Stored data:
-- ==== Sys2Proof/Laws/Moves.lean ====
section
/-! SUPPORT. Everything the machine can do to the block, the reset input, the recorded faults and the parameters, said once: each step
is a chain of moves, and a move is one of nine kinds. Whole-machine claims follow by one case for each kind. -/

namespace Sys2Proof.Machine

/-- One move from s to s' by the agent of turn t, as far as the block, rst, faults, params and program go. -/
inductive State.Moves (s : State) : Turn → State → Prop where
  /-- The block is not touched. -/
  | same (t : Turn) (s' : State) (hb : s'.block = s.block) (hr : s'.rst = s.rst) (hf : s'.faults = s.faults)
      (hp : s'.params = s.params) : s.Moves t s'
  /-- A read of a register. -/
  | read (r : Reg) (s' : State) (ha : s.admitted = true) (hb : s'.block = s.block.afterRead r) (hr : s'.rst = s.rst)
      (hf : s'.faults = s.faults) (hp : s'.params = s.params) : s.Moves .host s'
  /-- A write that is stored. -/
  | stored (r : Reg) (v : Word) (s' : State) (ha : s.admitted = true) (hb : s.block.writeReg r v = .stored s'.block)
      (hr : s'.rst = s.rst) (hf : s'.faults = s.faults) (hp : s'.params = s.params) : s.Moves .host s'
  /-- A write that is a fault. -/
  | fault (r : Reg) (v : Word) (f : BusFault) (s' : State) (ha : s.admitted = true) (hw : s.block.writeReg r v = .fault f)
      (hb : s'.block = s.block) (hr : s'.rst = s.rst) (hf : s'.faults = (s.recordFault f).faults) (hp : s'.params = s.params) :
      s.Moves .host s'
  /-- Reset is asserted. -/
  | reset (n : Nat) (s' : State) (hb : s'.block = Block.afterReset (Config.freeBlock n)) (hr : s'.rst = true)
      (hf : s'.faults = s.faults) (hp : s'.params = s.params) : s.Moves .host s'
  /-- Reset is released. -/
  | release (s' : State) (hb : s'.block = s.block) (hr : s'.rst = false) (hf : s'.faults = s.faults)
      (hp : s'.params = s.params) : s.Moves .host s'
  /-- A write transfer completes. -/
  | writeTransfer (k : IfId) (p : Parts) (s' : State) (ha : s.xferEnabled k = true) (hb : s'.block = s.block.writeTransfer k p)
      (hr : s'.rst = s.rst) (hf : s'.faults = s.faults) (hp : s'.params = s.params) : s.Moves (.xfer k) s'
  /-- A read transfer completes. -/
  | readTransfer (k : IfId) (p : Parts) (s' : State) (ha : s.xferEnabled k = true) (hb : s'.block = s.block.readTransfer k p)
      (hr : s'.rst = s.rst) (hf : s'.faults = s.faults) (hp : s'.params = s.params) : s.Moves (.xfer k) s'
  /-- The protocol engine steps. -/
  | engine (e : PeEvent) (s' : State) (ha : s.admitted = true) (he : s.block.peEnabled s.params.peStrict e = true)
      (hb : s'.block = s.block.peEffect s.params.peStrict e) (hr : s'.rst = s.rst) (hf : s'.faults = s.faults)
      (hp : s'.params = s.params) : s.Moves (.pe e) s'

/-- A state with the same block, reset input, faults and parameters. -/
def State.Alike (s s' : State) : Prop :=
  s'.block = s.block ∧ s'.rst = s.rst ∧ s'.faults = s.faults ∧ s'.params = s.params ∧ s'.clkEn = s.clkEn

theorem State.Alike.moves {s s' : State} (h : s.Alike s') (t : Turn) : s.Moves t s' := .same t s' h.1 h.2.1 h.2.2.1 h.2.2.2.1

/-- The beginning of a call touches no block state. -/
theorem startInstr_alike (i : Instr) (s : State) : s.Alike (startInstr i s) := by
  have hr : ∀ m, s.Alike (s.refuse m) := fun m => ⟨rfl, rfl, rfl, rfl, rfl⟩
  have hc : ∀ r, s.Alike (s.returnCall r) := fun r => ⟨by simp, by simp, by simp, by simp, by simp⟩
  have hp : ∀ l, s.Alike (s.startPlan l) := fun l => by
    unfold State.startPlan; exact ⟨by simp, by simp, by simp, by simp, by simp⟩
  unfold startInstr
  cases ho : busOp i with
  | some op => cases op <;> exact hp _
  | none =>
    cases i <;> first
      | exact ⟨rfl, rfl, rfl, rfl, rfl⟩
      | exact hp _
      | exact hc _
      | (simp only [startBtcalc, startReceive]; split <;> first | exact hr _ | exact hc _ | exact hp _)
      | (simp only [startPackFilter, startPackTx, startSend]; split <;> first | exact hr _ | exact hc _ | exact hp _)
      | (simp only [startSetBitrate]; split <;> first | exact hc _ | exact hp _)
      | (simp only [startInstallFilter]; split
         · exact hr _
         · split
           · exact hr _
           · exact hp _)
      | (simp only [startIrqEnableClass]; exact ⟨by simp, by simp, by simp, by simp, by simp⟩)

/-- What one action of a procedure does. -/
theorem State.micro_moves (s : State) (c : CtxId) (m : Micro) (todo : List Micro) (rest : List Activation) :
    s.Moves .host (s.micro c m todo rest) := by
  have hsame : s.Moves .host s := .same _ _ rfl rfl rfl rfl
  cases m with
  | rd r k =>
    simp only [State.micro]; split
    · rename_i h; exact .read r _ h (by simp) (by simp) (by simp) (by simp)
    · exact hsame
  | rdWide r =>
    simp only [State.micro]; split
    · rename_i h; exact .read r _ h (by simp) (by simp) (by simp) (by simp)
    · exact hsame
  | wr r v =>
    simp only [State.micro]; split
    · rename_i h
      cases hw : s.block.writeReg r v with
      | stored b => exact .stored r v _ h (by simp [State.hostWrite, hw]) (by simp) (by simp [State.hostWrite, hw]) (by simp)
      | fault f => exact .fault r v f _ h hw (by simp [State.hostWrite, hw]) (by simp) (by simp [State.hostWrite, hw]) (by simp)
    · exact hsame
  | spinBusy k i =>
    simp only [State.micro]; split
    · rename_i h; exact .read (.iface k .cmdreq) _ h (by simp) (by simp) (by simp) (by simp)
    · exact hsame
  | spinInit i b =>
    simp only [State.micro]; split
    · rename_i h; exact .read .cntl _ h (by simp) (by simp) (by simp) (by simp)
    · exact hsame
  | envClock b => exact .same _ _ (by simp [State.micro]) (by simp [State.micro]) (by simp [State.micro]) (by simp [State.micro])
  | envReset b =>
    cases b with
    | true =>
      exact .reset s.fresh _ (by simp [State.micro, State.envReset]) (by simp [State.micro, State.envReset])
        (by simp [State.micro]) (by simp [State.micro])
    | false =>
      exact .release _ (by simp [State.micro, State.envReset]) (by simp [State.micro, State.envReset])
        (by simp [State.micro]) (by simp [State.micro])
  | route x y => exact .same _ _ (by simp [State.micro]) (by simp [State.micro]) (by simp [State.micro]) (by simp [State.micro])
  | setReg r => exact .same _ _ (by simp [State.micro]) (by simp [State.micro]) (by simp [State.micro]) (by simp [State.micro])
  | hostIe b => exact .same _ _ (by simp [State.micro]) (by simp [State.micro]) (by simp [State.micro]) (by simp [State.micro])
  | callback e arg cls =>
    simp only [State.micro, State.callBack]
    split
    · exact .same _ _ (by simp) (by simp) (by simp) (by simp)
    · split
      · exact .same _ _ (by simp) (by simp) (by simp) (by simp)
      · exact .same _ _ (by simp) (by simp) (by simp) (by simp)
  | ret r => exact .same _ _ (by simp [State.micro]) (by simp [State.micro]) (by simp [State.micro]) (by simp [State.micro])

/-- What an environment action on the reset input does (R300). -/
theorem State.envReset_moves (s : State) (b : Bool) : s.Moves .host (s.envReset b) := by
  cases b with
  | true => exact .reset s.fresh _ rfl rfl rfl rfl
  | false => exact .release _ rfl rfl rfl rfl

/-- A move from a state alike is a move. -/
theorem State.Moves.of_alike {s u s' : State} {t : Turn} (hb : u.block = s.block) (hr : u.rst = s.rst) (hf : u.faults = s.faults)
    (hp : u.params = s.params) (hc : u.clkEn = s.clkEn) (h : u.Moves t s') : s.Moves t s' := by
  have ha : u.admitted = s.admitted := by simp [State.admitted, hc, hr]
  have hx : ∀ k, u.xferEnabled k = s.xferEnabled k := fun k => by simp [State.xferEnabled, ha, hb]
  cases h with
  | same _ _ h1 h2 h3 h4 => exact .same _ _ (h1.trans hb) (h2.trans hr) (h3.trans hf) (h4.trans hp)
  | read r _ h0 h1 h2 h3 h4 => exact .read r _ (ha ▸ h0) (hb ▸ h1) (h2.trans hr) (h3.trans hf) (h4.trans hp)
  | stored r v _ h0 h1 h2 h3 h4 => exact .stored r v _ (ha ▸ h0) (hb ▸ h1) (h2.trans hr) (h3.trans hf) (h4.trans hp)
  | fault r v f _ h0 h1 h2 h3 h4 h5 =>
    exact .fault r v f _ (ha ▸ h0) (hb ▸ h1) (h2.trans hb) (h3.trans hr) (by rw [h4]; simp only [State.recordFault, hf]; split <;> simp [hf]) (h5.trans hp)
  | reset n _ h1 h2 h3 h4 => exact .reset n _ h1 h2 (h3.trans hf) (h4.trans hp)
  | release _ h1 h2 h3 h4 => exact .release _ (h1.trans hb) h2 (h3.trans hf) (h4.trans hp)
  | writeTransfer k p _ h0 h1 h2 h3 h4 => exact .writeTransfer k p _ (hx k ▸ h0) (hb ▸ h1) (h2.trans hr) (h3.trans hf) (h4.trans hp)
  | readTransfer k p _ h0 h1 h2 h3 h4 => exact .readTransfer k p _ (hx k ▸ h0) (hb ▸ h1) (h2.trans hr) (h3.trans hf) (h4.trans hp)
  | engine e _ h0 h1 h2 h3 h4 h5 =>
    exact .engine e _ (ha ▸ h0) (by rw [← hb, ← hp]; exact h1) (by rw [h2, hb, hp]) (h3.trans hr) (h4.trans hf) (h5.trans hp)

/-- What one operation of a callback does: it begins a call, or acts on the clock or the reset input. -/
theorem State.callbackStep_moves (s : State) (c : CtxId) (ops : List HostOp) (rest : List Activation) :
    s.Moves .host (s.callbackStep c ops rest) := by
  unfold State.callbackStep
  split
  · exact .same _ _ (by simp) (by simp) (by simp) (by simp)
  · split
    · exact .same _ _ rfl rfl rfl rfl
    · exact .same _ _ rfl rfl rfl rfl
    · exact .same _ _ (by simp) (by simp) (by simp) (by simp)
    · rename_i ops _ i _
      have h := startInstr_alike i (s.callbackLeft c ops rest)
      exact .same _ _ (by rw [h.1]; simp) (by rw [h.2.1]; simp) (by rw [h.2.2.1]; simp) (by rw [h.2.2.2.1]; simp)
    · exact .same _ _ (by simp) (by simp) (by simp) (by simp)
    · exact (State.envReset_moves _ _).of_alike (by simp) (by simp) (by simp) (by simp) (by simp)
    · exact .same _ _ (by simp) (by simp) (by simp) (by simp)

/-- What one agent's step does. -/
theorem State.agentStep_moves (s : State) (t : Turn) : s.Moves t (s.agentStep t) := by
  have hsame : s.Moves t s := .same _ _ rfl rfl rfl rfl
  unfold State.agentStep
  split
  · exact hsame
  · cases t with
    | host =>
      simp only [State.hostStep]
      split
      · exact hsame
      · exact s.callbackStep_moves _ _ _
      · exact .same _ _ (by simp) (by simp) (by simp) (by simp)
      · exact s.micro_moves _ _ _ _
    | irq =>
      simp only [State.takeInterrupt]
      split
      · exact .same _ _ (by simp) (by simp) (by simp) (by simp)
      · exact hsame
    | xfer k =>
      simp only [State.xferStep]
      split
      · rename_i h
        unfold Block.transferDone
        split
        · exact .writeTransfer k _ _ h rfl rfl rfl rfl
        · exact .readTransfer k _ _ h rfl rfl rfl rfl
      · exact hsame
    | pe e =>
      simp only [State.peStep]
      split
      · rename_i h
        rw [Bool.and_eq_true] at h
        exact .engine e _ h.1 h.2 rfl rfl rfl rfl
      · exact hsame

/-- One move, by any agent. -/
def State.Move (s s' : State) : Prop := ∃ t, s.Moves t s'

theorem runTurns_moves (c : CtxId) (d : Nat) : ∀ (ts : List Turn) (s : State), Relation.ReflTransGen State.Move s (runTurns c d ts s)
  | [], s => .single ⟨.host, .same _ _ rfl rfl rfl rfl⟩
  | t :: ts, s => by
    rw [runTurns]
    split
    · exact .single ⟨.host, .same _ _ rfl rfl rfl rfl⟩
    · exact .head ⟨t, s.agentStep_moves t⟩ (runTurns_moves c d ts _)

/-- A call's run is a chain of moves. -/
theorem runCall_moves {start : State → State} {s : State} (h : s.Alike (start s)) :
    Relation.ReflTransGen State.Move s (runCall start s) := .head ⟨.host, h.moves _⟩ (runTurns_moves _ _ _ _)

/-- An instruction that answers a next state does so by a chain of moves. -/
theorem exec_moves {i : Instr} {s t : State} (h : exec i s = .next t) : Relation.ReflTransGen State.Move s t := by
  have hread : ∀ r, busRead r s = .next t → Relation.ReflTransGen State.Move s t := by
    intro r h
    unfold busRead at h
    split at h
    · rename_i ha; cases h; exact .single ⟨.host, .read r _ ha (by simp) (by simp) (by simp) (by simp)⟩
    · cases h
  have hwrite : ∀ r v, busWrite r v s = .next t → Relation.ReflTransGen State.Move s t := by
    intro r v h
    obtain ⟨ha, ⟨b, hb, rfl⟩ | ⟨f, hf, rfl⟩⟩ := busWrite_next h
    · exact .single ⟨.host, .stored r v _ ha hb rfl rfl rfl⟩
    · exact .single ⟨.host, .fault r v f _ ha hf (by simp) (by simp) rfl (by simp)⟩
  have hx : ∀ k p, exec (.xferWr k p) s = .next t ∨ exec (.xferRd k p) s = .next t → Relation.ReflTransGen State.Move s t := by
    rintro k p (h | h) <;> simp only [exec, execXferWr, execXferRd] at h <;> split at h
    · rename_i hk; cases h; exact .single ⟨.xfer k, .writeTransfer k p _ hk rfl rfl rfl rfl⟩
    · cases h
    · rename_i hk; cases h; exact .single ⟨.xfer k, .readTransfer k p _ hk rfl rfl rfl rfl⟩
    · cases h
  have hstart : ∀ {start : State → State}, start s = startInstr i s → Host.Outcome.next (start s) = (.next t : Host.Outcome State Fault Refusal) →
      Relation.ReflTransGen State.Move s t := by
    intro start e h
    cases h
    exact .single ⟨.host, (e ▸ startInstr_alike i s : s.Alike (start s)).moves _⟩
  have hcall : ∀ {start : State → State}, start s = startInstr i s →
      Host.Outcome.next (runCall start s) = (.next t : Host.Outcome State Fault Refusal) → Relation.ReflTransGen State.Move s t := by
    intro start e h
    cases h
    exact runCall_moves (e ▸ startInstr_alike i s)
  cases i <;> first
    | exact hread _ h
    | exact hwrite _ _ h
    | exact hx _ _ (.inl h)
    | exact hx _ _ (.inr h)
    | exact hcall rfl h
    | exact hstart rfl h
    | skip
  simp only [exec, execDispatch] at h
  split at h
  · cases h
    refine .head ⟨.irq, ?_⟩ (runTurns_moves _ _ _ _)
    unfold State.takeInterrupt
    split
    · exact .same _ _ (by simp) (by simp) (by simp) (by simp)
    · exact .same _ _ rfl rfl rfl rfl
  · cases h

What you have to do
Of the entries above, repeat exactly the lines between the line with "exact .single ⟨.host, .same" and the line with "by a chain of moves. -/", inclusive, and no others.

Answer to this task
    · exact .single ⟨.host, .same _ _ rfl rfl rfl rfl⟩
    · exact .head ⟨t, s.agentStep_moves t⟩ (runTurns_moves c d ts _)

/-- A call's run is a chain of moves. -/
theorem runCall_moves {start : State → State} {s : State} (h : s.Alike (start s)) :
    Relation.ReflTransGen State.Move s (runCall start s) := .head ⟨.host, h.moves _⟩ (runTurns_moves _ _ _ _)

/-- An instruction that answers a next state does so by a chain of moves. -/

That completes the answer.